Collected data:
- Opening Delimiter -

-- ==== Sys2Proof/Laws/Memory.lean ====
section
/-!
SUPPORT. The laws of memory: reading after writing, and the canonical form kept by every operation.
-/
namespace Sys2Proof.Machine

/-- A byte write changes the byte written and no other. -/
theorem readByte_writeByte (m : Memory) (hm : Memory.wf m) (a b : Nat) (v : Byte) :
    readByte (writeByte m a v) b = if a = b then v else readByte m b := by
  induction m with
  | nil => by_cases hv : v = unlistedByte <;> by_cases hab : a = b <;> simp [writeByte, readByte, hv, hab]
  | cons x m ih =>
    obtain ⟨c, w⟩ := x
    have hm' : Memory.wf m := ⟨(List.pairwise_cons.1 hm.1).2, fun c hc => hm.2 c (List.mem_cons_of_mem _ hc)⟩
    have hlt := (List.pairwise_cons.1 hm.1).1
    have key : ∀ n : Nat, n ≤ c → n ∉ m.map Prod.fst := by
      intro n hn hmem
      obtain ⟨y, hy, rfl⟩ := List.mem_map.1 hmem
      exact absurd (hlt y hy) (by simp; omega)
    have miss : ∀ n : Nat, n ∉ m.map Prod.fst → readByte m n = unlistedByte := by
      intro n
      clear * -
      induction m with
      | nil => simp [readByte]
      | cons y m ih =>
        obtain ⟨d, u⟩ := y
        simp only [List.map_cons, List.mem_cons, not_or, readByte]
        intro ⟨h1, h2⟩
        rw [if_neg (by omega), ih h2]
    simp only [writeByte]
    split
    · simp only [readByte, ih hm']
      split <;> split <;> first | rfl | omega
    · split
      · rename_i h1 h2
        subst h2
        split
        · simp only [readByte]
          split
          · subst_vars; exact miss _ (key _ le_rfl)
          · rfl
        · simp only [readByte]
          split <;> simp_all
      · rename_i h1 h2
        split
        · simp only [readByte]
          by_cases hab : a = b
          · subst hab
            rw [if_neg (by omega), if_pos rfl, miss _ (key _ (by omega))]
            simp_all
          · simp [hab]
        · simp only [readByte]

/-- Where a write can leave an entry: at the written address, or where there was one. -/
theorem writeByte_mem (m : Memory) (a : Nat) (v : Byte) (x : Host.Cell) (h : x ∈ writeByte m a v) : x = (a, v) ∨ x ∈ m := by
  induction m with
  | nil =>
    simp only [writeByte] at h
    split at h <;> simp_all
  | cons y m ih =>
    obtain ⟨c, w⟩ := y
    simp only [writeByte] at h
    split at h
    · rcases List.mem_cons.1 h with rfl | h
      · simp
      · rcases ih h with rfl | h <;> simp_all
    · split at h <;> split at h <;> simp_all <;> tauto

/-- A byte write keeps the canonical form. -/
theorem writeByte_wf (m : Memory) (hm : Memory.wf m) (a : Nat) (v : Byte) : Memory.wf (writeByte m a v) := by
  refine ⟨?_, ?_⟩
  · induction m with
    | nil => simp only [writeByte]; split <;> simp
    | cons y m ih =>
      obtain ⟨c, w⟩ := y
      have hp := List.pairwise_cons.1 hm.1
      have hm' : Memory.wf m := ⟨hp.2, fun c hc => hm.2 c (List.mem_cons_of_mem _ hc)⟩
      simp only [writeByte]
      split
      · rename_i hlt
        refine List.pairwise_cons.2 ⟨fun z hz => ?_, ih hm'⟩
        rcases writeByte_mem m a v z hz with rfl | hz
        · exact hlt
        · exact hp.1 z hz
      · rename_i hlt
        split
        · rename_i he
          subst he
          split
          · exact hp.2
          · exact List.pairwise_cons.2 ⟨hp.1, hp.2⟩
        · rename_i hne
          split
          · exact hm.1
          · refine List.pairwise_cons.2 ⟨fun z hz => ?_, hm.1⟩
            rcases List.mem_cons.1 hz with rfl | hz
            · simp; omega
            · have := hp.1 z hz
              simp at this ⊢; omega
  · induction m with
    | nil => simp only [writeByte]; split <;> simp_all
    | cons y m ih =>
      obtain ⟨c, w⟩ := y
      have hp := List.pairwise_cons.1 hm.1
      have hm' : Memory.wf m := ⟨hp.2, fun c hc => hm.2 c (List.mem_cons_of_mem _ hc)⟩
      have hcons := hm.2
      simp only [writeByte]
      split
      · intro z hz
        rcases List.mem_cons.1 hz with rfl | hz
        · exact hcons _ (by simp)
        · exact ih hm' z hz
      · split <;> split <;> simp_all

/-- A word write keeps the canonical form. -/
theorem writeWord_wf (p : Params) (m : Memory) (hm : Memory.wf m) (a : Addr) (v : Word) : Memory.wf (writeWord p m a v) := by
  simp only [writeWord]
  exact writeByte_wf _ (writeByte_wf _ (writeByte_wf _ (writeByte_wf _ hm _ _) _ _) _ _) _ _

/-- Every entry of memory lies inside the address space. -/
def Memory.inSpace (p : Params) (m : Memory) : Prop := ∀ x ∈ m, x.1 < 2 ^ p.paddrWidth

theorem byteAddr_lt (p : Params) (a : Addr) (i : Nat) : byteAddr p a i < 2 ^ p.paddrWidth :=
  Nat.mod_lt _ (Nat.two_pow_pos _)

theorem writeByte_inSpace (p : Params) (m : Memory) (hm : Memory.inSpace p m) (a : Nat) (ha : a < 2 ^ p.paddrWidth) (v : Byte) :
    Memory.inSpace p (writeByte m a v) := by
  intro x hx
  rcases writeByte_mem m a v x hx with rfl | hx
  · exact ha
  · exact hm x hx

theorem writeWord_inSpace (p : Params) (m : Memory) (hm : Memory.inSpace p m) (a : Addr) (v : Word) :
    Memory.inSpace p (writeWord p m a v) := by
  simp only [writeWord]
  exact writeByte_inSpace p _ (writeByte_inSpace p _ (writeByte_inSpace p _ (writeByte_inSpace p _ hm _ (byteAddr_lt ..) _) _
    (byteAddr_lt ..) _) _ (byteAddr_lt ..) _) _ (byteAddr_lt ..) _

/-- A word write leaves every byte outside the word alone. -/
theorem readByte_writeWord_of_ne (p : Params) (m : Memory) (hm : Memory.wf m) (a : Addr) (v : Word) (b : Nat)
    (hb : ∀ i < 4, byteAddr p a i ≠ b) : readByte (writeWord p m a v) b = readByte m b := by
  simp only [writeWord]
  rw [readByte_writeByte _ (writeByte_wf _ (writeByte_wf _ (writeByte_wf _ hm _ _) _ _) _ _), if_neg (hb 3 (by omega)),
    readByte_writeByte _ (writeByte_wf _ (writeByte_wf _ hm _ _) _ _), if_neg (hb 2 (by omega)),
    readByte_writeByte _ (writeByte_wf _ hm _ _), if_neg (hb 1 (by omega)), readByte_writeByte _ hm, if_neg (hb 0 (by omega))]

/-- The four bytes of a word lie at four addresses. -/
theorem byteAddr_inj (p : Params) (hp : 32 ≤ p.paddrWidth) (a : Addr) (i j : Nat) (hi : i < 2 ^ 32) (hj : j < 2 ^ 32)
    (h : byteAddr p a i = byteAddr p a j) : i = j := by
  unfold byteAddr at h
  have h32 : 2 ^ 32 ≤ 2 ^ p.paddrWidth := Nat.pow_le_pow_right (by omega) hp
  have := Nat.ModEq.add_left_cancel' a.toNat (show a.toNat + i ≡ a.toNat + j [MOD 2 ^ p.paddrWidth] from h)
  unfold Nat.ModEq at this
  rwa [Nat.mod_eq_of_lt (by omega), Nat.mod_eq_of_lt (by omega)] at this

/-- Byte i of a word write reads back. -/
theorem readByte_writeWord_self (p : Params) (hp : 32 ≤ p.paddrWidth) (m : Memory) (hm : Memory.wf m) (a : Addr) (v : Word) (i : Nat)
    (hi : i < 4) : readByte (writeWord p m a v) (byteAddr p a i) = wordByteAt p v i := by
  have inj := fun i j hi hj => byteAddr_inj p hp a i j hi hj
  simp only [writeWord]
  rw [readByte_writeByte _ (writeByte_wf _ (writeByte_wf _ (writeByte_wf _ hm _ _) _ _) _ _),
    readByte_writeByte _ (writeByte_wf _ (writeByte_wf _ hm _ _) _ _), readByte_writeByte _ (writeByte_wf _ hm _ _),
    readByte_writeByte _ hm]
  have h3 := inj 3 i (by omega) (by omega)
  have h2 := inj 2 i (by omega) (by omega)
  have h1 := inj 1 i (by omega) (by omega)
  have h0 := inj 0 i (by omega) (by omega)
  interval_cases i <;> simp_all

/-- A word read after a word write to the same place gives the value written (R84). -/
theorem readWord_writeWord (p : Params) (hp : 32 ≤ p.paddrWidth) (m : Memory) (hm : Memory.wf m) (a : Addr) (v : Word) :
    readWord p (writeWord p m a v) a = v := by
  have h := readByte_writeWord_self p hp m hm a v
  simp only [readWord, h 0 (by omega), h 1 (by omega), h 2 (by omega), h 3 (by omega)]
  unfold wordByteAt
  cases p.byteOrder <;> simp only [] <;> ext j hj <;> simp [BitVec.getElem_append] <;> grind

/-- A word write leaves a word that shares no byte with it alone. -/
theorem readWord_writeWord_of_ne (p : Params) (m : Memory) (hm : Memory.wf m) (a b : Addr) (v : Word)
    (h : ∀ i < 4, ∀ j < 4, byteAddr p a i ≠ byteAddr p b j) : readWord p (writeWord p m a v) b = readWord p m b := by
  have hb : ∀ j < 4, readByte (writeWord p m a v) (byteAddr p b j) = readByte m (byteAddr p b j) := fun j hj =>
    readByte_writeWord_of_ne p m hm a v _ fun i hi => h i hi j hj
  simp only [readWord, hb 0 (by omega), hb 1 (by omega), hb 2 (by omega), hb 3 (by omega)]

end Sys2Proof.Machine
end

- Closing Delimiter -

▶ _Exercise_: Would you please filter the lines above and copy every one that includes "rcases"?

▶ _Task output_:
    · rcases List.mem_cons.1 h with rfl | h
      · rcases ih h with rfl | h <;> simp_all
        rcases writeByte_mem m a v z hz with rfl | hz
            rcases List.mem_cons.1 hz with rfl | hz
        rcases List.mem_cons.1 hz with rfl | hz
  rcases writeByte_mem m a v x hx with rfl | hx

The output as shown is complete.